Castle Heights: from outskirts to heart of city

By: J.B. Smith, Waco Tribune-Herald

May 10, 2008

Patty Rose Trippet remembers when Castle Heights was the boondocks.

In its early days in the 1920s, the subdivision was just a grassy hill at the end of the streetcar line, with a clear view of the ALICO building downtown.

"At that time it wasn't even part of the city," says Trippet, who was born in 1922 and lived in Castle Heights for half a century after she married. "There was a bois d'arc hedge on 39th Street, and beyond that was just farmland."

The city has grown miles beyond those long-vanished horseapple trees. Oaks and magnolia trees have grown up to shade the neighborhood. Through the decades, Castle Heights has remained a prime address for the Waco establishment, impervious to inner-city blight.

Now it's about to be something else: Officially historic.

The Texas Historical Commission is preparing to grant a historical marker to the neighborhood this summer. The commission is working with neighborhood volunteers to get Castle Heights declared Waco's first historic district on the National Register of Historic Places. The district would encompass most of the area north of Austin Avenue from 33rd Street to 39th. It includes the Cottonland Castle , an 1890s Gothic stone structure on Austin Avenue that gave the neighborhood its name.
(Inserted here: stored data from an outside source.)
/-- Write one thread's frame header; none where the context has no table or the frame cannot be written. -/
def writeFrame (s : State) (w : Wave) (l : Fin 32) (i : FrameIn) : Option State :=
  let t := (ctxOf s w.ctx).cfg.hdlTab
  if t == 0 then none
  else
    match engineWrite s w.ctx 0 (some w.core) (t + BitVec.ofNat 64 (frameOffset s w l.val)) 256 (frameImage s w l i) with
    | .ok s => some s
    | _ => none

/-- A fragment's frame record for one of its lanes. -/
def Frag.frameIn (f : Frag) (fk : Nat) (w : Wave) (l : Fin 32) : FrameIn :=
  let i := (f.info.find? fun x => x.lane == l.val).getD {}
  { causes := (causeBit f.cause).toNat, pc := f.pc, hdr := f.hdr, word := f.word, addr := i.addr, detail := i.detail,
    ident := fragIdent w (some fk) }

/-- The handler table of a context, where it can be read and its zero fields are zero (17 R375). -/
def handlerTable (s : State) (ctx : Nat) : Option Nat :=
  let t := (ctxOf s ctx).cfg.hdlTab
  if t == 0 then none
  else
    match engineRead s ctx 0 none t 4096 with
    | .ok v => if fieldAt v 0 4 ≤ 1 && zeroAt v 4 60 && zeroAt v 0x240 3520 then some v else none
    | _ => none

/-- Whether a debugger is attached (17 R388). -/
def attached (t : Option Nat) : Bool := (t.getD 0) % 2 == 1

/-- The handler of a cause; 0 for none. -/
def handlerEntry (t : Option Nat) (c : Cause) : Nat := fieldAt (t.getD 0) (0x40 + 8 * c.bitNo) 8

/-- A fragment that waits for the part or the host (17 R368). -/
def Frag.waitsForPart (f : Frag) : Bool :=
  match f.cause with
  | .expand | .viewmiss | .spill => true
  | .page => f.info.any fun i => i.page.isSome && i.answer == .pending
  | _ => false

def setFrag (s : State) (fk : Nat) (f : Frag) : State := { s with frags := Table.set s.frags fk f }

/-- Free a handler fragment none of whose lanes remains in its handler (17 R383). -/
def freeHandler (s : State) (fk : Nat) : State :=
  match Table.get? s.frags fk with
  | none => s
  | some f =>
    let w := waveOf s f.wave
    if f.st == .inHandler && (lanesIn f.lanes).all fun l => w.lanes[l].handler != some fk then
      { s with frags := Table.erase s.frags fk }
    else s

/-- Park a fragment for the debugger or system software, and record it; lanes of a nested fault stay in their handler
(17 R380, R382, R383). -/
def parkFrag (s : State) (fk : Nat) (f : Frag) (nested : Bool) : State :=
  let w := waveOf s f.wave
  let s := setFrag s fk { f with st := .parked, inner := nested }
  let s := if nested then s else
    (lanesIn f.lanes).foldl (fun s l => (writeFrame s w l (f.frameIn fk w l)).getD s) s
  let i := (f.info.find? fun x => x.lane == (lowest f.lanes).val).getD {}
  faultRecord s w.ctx
    { type := 1, cause := f.cause.bitNo, nested := nested, frag := fragIdent w (some fk), mask := f.lanes.toNat,
      detail := i.detail.toNat, pc := f.pc.toNat, addr := i.addr.toNat }

/-- A group begins to stop; threads that wait, or are in a fragment, count as stopped where they stand (17 R389). -/
def beginStop (s : State) (gk kind : Nat) : State :=
  let g := groupOf s gk
  if g.halt == .running then
    let s := modGroup s gk fun g => { g with halt := .stopping kind }
    (wavesOf s gk).foldl (fun s k => modWave s k fun w => { w with lanes := lanesOf fun i =>
      let l := w.lanes[i]
      match l.life with
      | .exited => l
      | .frag _ => { l with stopped := true }
      | .live => if l.wait == .none && l.handler.isNone then l else { l with stopped := true } }) s
  else s

/-- Taking an exception: the lanes of a fragment enter their handler (17 R379). The part writes their frames, the entry's
state becomes 10, and the lanes become one path group at the handler's header. -/
def enterHandler (s : State) (fk : Nat) (f : Frag) (a : Word64) : State :=
  let w := waveOf s f.wave
  let fail := parkFrag s fk f true
  match fetchWord s w.ctx w.core [] a with
  | .ats => askAts s w.ctx (pageOf a) false
  | x =>
    if a.toNat % 8 == 0 && (match x with
        | .word h => isHeader h
        | .send _ => true
        | _ => false) then
      match (lanesIn f.lanes).foldl (fun (o : Option State) l => o.bind fun s => writeFrame s w l (f.frameIn fk w l))
          (some s) with
      | none => fail
      | some s =>
        modWave (setFrag s fk { f with st := .inHandler }) f.wave fun w => mapLanes w f.lanes fun _ l =>
          { l with life := .live, wait := .none, handler := some fk, pc := a, hdr := a, hword := 0, code := [],
                   kept := [], answers := [], skipWatch := false }
    else fail

/-- Deliver a fragment: it waits for its repair, enters its handler, or parks (17 R368, R379 to R382, R388, R394).
`late` marks a SPILL that has been parked for 1 ms. -/
def deliver (s : State) (fk : Nat) (late : Bool) : State :=
  match Table.get? s.frags fk with
  | none => s
  | some f =>
    let w := waveOf s f.wave
    if f.waitsForPart && !late then s
    else if f.inner then parkFrag s fk f true
    else
      let tab := handlerTable s w.ctx
      if (f.cause == .bkpt || f.cause == .watch) && attached tab then
        let s := parkFrag s fk f false
        if f.cause == .bkpt then beginStop s w.group 2 else s
      else if handlerEntry tab f.cause == 0 then parkFrag s fk f false
      else if (groupOf s w.group).halt != .running then s
      else enterHandler s fk f (BitVec.ofNat 64 (handlerEntry tab f.cause))
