/-- The operands of a program instruction, each with the registers it names, destinations first. -/
def operandsOf : Instr → List (Operand × Nat)
  | .brx _ kind r _ => [(r, match kind with
      | .rel => 1
      | _ => 2)]
  | .call _ l _ | .ret _ l => [(l, 2)]
  | .bar _ _ _ (some o) | .barv _ _ _ (some o) => [(o, 1)]
  | .iadd _ ty _ d a b | .isub _ ty _ d a b | .imul _ ty _ d a b | .imulh _ ty d a b | .imin _ ty d a b
  | .imax _ ty d a b => let n := widthWords ty.width; [(d, n), (a, n), (b, n)]
  | .iaddImm _ ty _ d a _ | .isubImm _ ty _ d a _ | .imulImm _ ty _ d a _ | .iminImm _ ty d a _ | .imaxImm _ ty d a _
  | .bfxImm _ ty d a _ => let n := widthWords ty.width; [(d, n), (a, n)]
  | .imad _ ty _ d a b c => let n := widthWords ty.width; [(d, n), (a, n), (b, n), (c, n)]
  | .iabs _ w _ d a | .ineg _ w _ d a | .not _ w d a | .andImm _ w d a _ | .orImm _ w d a _ | .xorImm _ w d a _
  | .shlImm _ w d a _ | .shrImm _ w d a _ | .sarImm _ w d a _ | .rotImm _ w d a _ | .brev _ w d a | .mov _ w d a =>
    [(d, widthWords w), (a, widthWords w)]
  | .idot4 _ _ _ _ d a b c => [(d, 1), (a, 1), (b, 1), (c, 1)]
  | .and _ w d a b | .or _ w d a b | .xor _ w d a b | .sel _ w d a b _ =>
    [(d, widthWords w), (a, widthWords w), (b, widthWords w)]
  | .bool3 _ w _ d a b c => [(d, widthWords w), (a, widthWords w), (b, widthWords w), (c, widthWords w)]
  | .shl _ w d a b | .shr _ w d a b | .sar _ w d a b | .rot _ w d a b => [(d, widthWords w), (a, widthWords w), (b, 1)]
  | .bfx _ ty d a b => [(d, widthWords ty.width), (a, widthWords ty.width), (b, 1)]
  | .bfi _ w d a b c => [(d, widthWords w), (a, widthWords w), (b, 1), (c, widthWords w)]
  | .popc _ w d a | .clz _ w d a | .matchLanes _ w d a => [(d, 1), (a, widthWords w)]
  | .icmp _ ty _ _ a b => [(a, widthWords ty.width), (b, widthWords ty.width)]
  | .icmpImm _ ty _ _ a _ => [(a, widthWords ty.width)]
  | .lea _ _ _ d a b => [(d, 2), (a, 2), (b, 1)]
  | .leaImm _ _ d a _ => [(d, 2), (a, 2)]
  | .movi _ w d _ => [(d, widthWords w)]
  | .movw _ d _ => [(d, 1)]
  | .mad64 _ _ d a b c => [(d, 2), (a, 1), (b, 1), (c, 2)]
  | .fadd _ _ d a b | .fsub _ _ d a b | .fmul _ _ d a b | .fmin _ d a b | .fmax _ d a b => [(d, 1), (a.o, 1), (b.o, 1)]
  | .ffma _ _ d a b c | .fdot2 _ _ _ d a b c => [(d, 1), (a.o, 1), (b.o, 1), (c.o, 1)]
  | .fcmp _ _ _ a b => [(a.o, 1), (b.o, 1)]
  | .fclass _ d a | .frcp _ _ d a | .frsq _ d a | .fsqrt _ _ d a | .fex2 _ d a | .flg2 _ d a | .fsin _ d a | .fcos _ d a
  | .ftanh _ d a => [(d, 1), (a.o, 1)]
  | .cvt _ kind d a => [(d, widthWords kind.dstWidth), (a, widthWords kind.srcWidth)]
  | .fcvt _ _ _ _ d a | .funpk _ _ _ d a | .lgcvt _ _ _ d a => [(d, 1), (a, 1)]
  | .fpack _ _ _ _ d a b c => [(d, 1), (a, 1), (b, 1), (c, 1)]
  | .srnd _ a => [(a, 1)]
  | .qe8 _ _ d a b => [(d, 1), (a, 8), (b, 1)]
  | .qe8m _ _ d a b c => [(d, 1), (a, 8), (b, 1), (c, 1)]
  | .de8 _ _ d a b => [(d, 8), (a, 1), (b, 1)]
  | .e8scl _ d a => [(d, 1), (a, 8)]
  | .shfl _ _ wide d a b => [(d, widthWords (widthOf wide)), (a, widthWords (widthOf wide)), (b, 1)]
  | .vote _ _ _ d _ | .kpop _ d _ | .kfirst _ d _ => [(d, 1)]
  | .wred _ _ _ d a | .wpfx _ _ _ _ d a => [(d, 1), (a, 1)]
  | .kmov _ (.kr _ a) => [(a, 1)]
  | .kmov _ (.rk d _) => [(d, 1)]
  | .ld _ sz _ _ _ d m => [(d, dataWords sz), (m.base, 2), (m.index, 1)]
  | .st _ sz _ _ _ x m => [(x, dataWords sz), (m.base, 2), (m.index, 1)]
  | .ldsp _ sz _ d m => [(d, dataWords sz), (m.base, 1), (m.index, 1)]
  | .stsp _ sz _ x m => [(x, dataWords sz), (m.base, 1), (m.index, 1)]
  | .ldc _ sz d base _ => [(d, dataWords sz), (base, 1)]
  | .zfill _ m | .pref _ _ m | .tsub _ _ m => [(m.base, 2), (m.index, 1)]
  | .atom _ op _ wide _ _ d base x =>
    let n := widthWords (widthOf wide); [(d, n), (base, 2), (x, if op == .cas then 2 * n else n)]
  | .atomsp _ op _ wide _ d base x =>
    let n := widthWords (widthOf wide); [(d, n), (base, 1), (x, if op == .cas then 2 * n else n)]
  | .atomf _ base x => [(base, 2), (x, 1)]
  | .red _ _ _ wide _ _ x base => [(x, widthWords (widthOf wide)), (base, 2)]
  | .tlbinv _ _ (some (a, b)) => [(a, 2), (b, 1)]
  | .cpy _ dir _ _ _ d a b c =>
    let n := fun (x : Bool) => if x then 2 else 1
    [(d, n (dir == .gg || dir == .gs)), (a, n (dir == .gg || dir == .sg)), (b, 1), (c, 1)]
  | .cseal _ d => [(d, 1)]
  | .cwait _ b | .bwait _ b => [(b, 1)]
  | .bxpAdd _ b n | .bxpSet _ b n => [(b, 1), (n, 1)]
  | .twait _ t m => [(t, 2), (m.base, 2), (m.index, 1)]
  | .tdesc _ d a b | .tdget _ d a b | .hsget _ d a b | .hsclr _ d a b => [(d, 1), (a, 2), (b, 1)]
  | .weir _ d a | .detok _ _ d a => [(d, 1), (a, 2)]
  | .pin _ d base len _ => [(d, 1), (base, 2), (len, 1)]
  | .unpin _ d base => [(d, 1), (base, 2)]
  | .vdef _ d a b | .vdefVoc _ d a b => [(d, 1), (a, 2), (b, 1)]
  | .vld _ sz d m => [(d, viewWords sz), (m.base, 1), (m.index, 2)]
  | .vmap _ d a b => [(d, 2), (a, 1), (b, 2)]
  | .vfind _ d a b _ => [(d, 2), (a, 1), (b, 1)]
  | .vtouch _ a b => [(a, 1), (b, 2)]
  | .vpin _ d a b | .vunpin _ d a b => [(d, 1), (a, 1), (b, 2)]
  | .vstat _ op d a b => [(d, match op with
      | .dense | .anch => 2
      | _ => 1), (a, 1), (b, 2)]
  | .ssealAdv _ d a b | .ssealNew _ d a b | .ssealDrop _ d a b => [(d, 1), (a, 1), (b, 2)]
  | .dlv _ _ _ _ m => [(m.base, 2), (m.index, 1)]
  | .qstat _ d _ | .slinfo _ _ d => [(d, 1)]
  | .slcfg _ d a b => [(d, 1), (a, 2), (b, 1)]
  | .slpush _ sz _ a b | .pxpush _ sz _ a b => [(a, sz.words), (b, 1)]
  | .slcomb _ d base => [(d, 1), (base, 1)]
  | .ccause _ d a => [(d, 2), (a, 2)]
  | .rdsr _ d sr => [(d, widthWords sr.width)]
  | .wrsr _ sr a => [(a, widthWords sr.width)]
  | .rdclk _ _ d => [(d, 2)]
  | .wtimer _ a => [(a, 1)]
  | .fragMask _ d a | .fragState _ d a | .fragKill _ d a | .fragResume _ d a | .mboxLd _ d a | .haltStop _ d a
  | .haltGo _ d a | .haltStep _ d a => [(d, 1), (a, 1)]
  | .mboxSt _ a b => [(a, 1), (b, 1)]
  | .nop _ | .bra _ _ | .brc _ _ _ _ | .meetDrop _ | .meetPush _ | .exit _ | .refill _ _ | .yield _ | .sleep _ _
  | .bar _ _ _ none | .barv _ _ _ none | .barw _ _ _ | .wprio _ _ | .tramp _ _ | .tret _ | .toolop _ _ _ | .inop _ _ _ _
  | .elect _ _ | .kmov _ (.kk _ _) | .kand _ _ _ _ | .kor _ _ _ _ | .kxor _ _ _ _ | .knot _ _ _ | .fence _ _ | .icinv _ _
  | .tlbinv _ _ none | .fork _ _ | .rdv _ | .gset _ _ _ _ | .pxflush _ _ | .tfence _ | .trap _ _ | .bkpt _ _ | .hret _ _
  | .mboxRing _ | .smark _ _ => []
  | .dike _ | .create _ | .destroy _ | .update _ | .mapq _ | .zeroRange _ | .zone _ | .cold _ | .disturb _ | .podclr _
  | .debugHaltStop _ | .debugHaltGo _ | .debugHaltStep _ | .debugFragMask _ | .debugFragState _ | .debugFragKill _
  | .debugFragResume _ | .traceBuf _ | .spare _ | .power _ => []
  | .adminDoorbell _ | .admctl _ | .doorbell .. | .mgmtDoorbell .. | .faultPendingClear .. | .mailboxPendingClear ..
  | .prien .. | .registerWrite .. | .hostBar2 .. | .mgmtSsealNew .. | .mgmtSsealDrop .. | .mgmtSsealAdv ..
  | .mgmtVdefVoc .. => []
  | .launchRecord _ | .distributorTurn _ | .nodeGroupStart _ | .itemQueueRefill .. | .groupRetire _ | .reductionLogApply _
  | .waveSwap _ | .forcedSwap _ | .loadResultReturn .. | .sleepExpiry _ | .waveTimerExpiry _ | .dlvReadReturn ..
  | .guardResolve .. | .redApply _ | .copyLand .. | .copyFail .. | .tileTaskStart _ | .tileTaskEnd _ | .tileTaskFail ..
  | .extentBuildEnd .. | .evictionRescan _ | .viewSweep .. | .detokProcess _ | .weirScanDone _ | .polderFadeTick _
  | .sluiceAgeReady _ | .spillTimeout _ | .shadowQueueAge .. | .remoteBatchEntry .. => []
  | .priSuccess .. | .priInvalidRequest .. | .priResponseFailure .. | .atsInvalidation .. | .expansionDone ..
  | .timeSliceEnd _ | .contextSwitch _ | .bankSpillDone _ | .bankFillDone _ | .haltComplete _ | .remoteResponse ..
  | .remoteTimeout _ | .inbound .. | .portFailure _ | .supplySag .. | .stretchRelease _ | .powerSample _ | .thermalStep ..
  | .thermalTrip _ | .patrolScrub .. | .rowSpareSwitch _ | .traceSampleReturn .. | .coldReset | .flrVf _ | .flrPf
  | .extentEvictionEnd .. | .passEnd .. | .adminCommandComplete | .atsCompletion .. | .podDegradedTimeout _
  | .stackAlert _ | .refreshCommand .. => []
Neighborhood leaders, including Ellender Chase, Mary Helen George and Lu Treadwell, have been working off and on to get the marker and the historic district designation since the early 1990s. They have painstakingly gathered information and photos of most of the 228 structures in the proposed district.

"It's a lot of work for a little bitty marker," George says. "For me, it's something we owe the people who founded the area. It's a matter of documenting history."

The historic district designation doesn't place any restrictions on altering or demolishing homes, unless it's the government doing the demolition. There are no direct tax benefits, but buildings in a historic district typically find it easier to get federal historic preservation incentives, says Bob Brinkman, historical marker coordinator with the Texas Historical Commission.

He says technical details have delayed the historic designation, but there's no doubt that Castle Heights is a historic area, and he believes it will get the federal designation.

Brinkman says Castle Heights , with its then-novel curving streets, was an example of the early 20th-century "City Beautiful" movement. Its architectural styles are eclectic but good examples of different time periods, he says. Among the architects are famous church designer Birch Easterwood and ALICO building architect Roy Lane.

"It's a really great mix of Tudor Revival, '50s ranch houses, Colonial and Georgian Revival houses by some pretty well-known Waco architects," he says.

He hopes several other areas of Waco, including downtown, can become National Register districts.

Neighborhood identity

Castle Heights has an unusually strong identity as a neighborhood, Brinkman says. It started beyond city limits, and residents fought back in court in the 1930s when Waco sought to annex them. The neighborhood incorporated as the Village of Castle Heights in 1939 and elected a mayor, A. Baker Duncan, father of modern-day civic leader Malcolm Duncan.

Then, in 1945, the village disbanded and was annexed into the city of Waco.

Castle Heights holds many memories for Patty Rose Trippet, who now lives in an assisted living center.

When she was a child in the early 1930s, a local family decided to move a 2 1/2-story house from the corner of 18th Street and Washington Avenue to Chateau Avenue — a distance of about two miles.

"They moved it in the winter," she says. "The road got icy at the bottom of the hill on Austin around 30th Street, and it couldn't be moved up the hill until the ice melted."

As a girl, she often visited that spacious house in the 3700 block of Chateau, which was owned by the Horace Trippet family. In time, she married the Trippets' youngest boy, Harry, in the backyard of that house, and the couple moved across the street, where they lived 48 years.

George, who lives next door to Harry and Patty Rose Trippet's old house, says Castle Heights is a place where people stay and get to know their neighbors.

"I've lived in Waco all my life," she says, "and even as a little girl, I always thought Castle Heights was one of the best places to live, not because they're all mansions — mine is a cottage — but the neighborhood has such character."

Lu Treadwell, who lives down the block and has been involved in the historical marker quest, says Castle Heights is a quintessential Southern-style neighborhood.

"I moved here from Charlotte (N.C.) in 1994, and this is the only place I wanted to live," she says. "It's got great houses and great people. It's really a neighborhood in the best sense."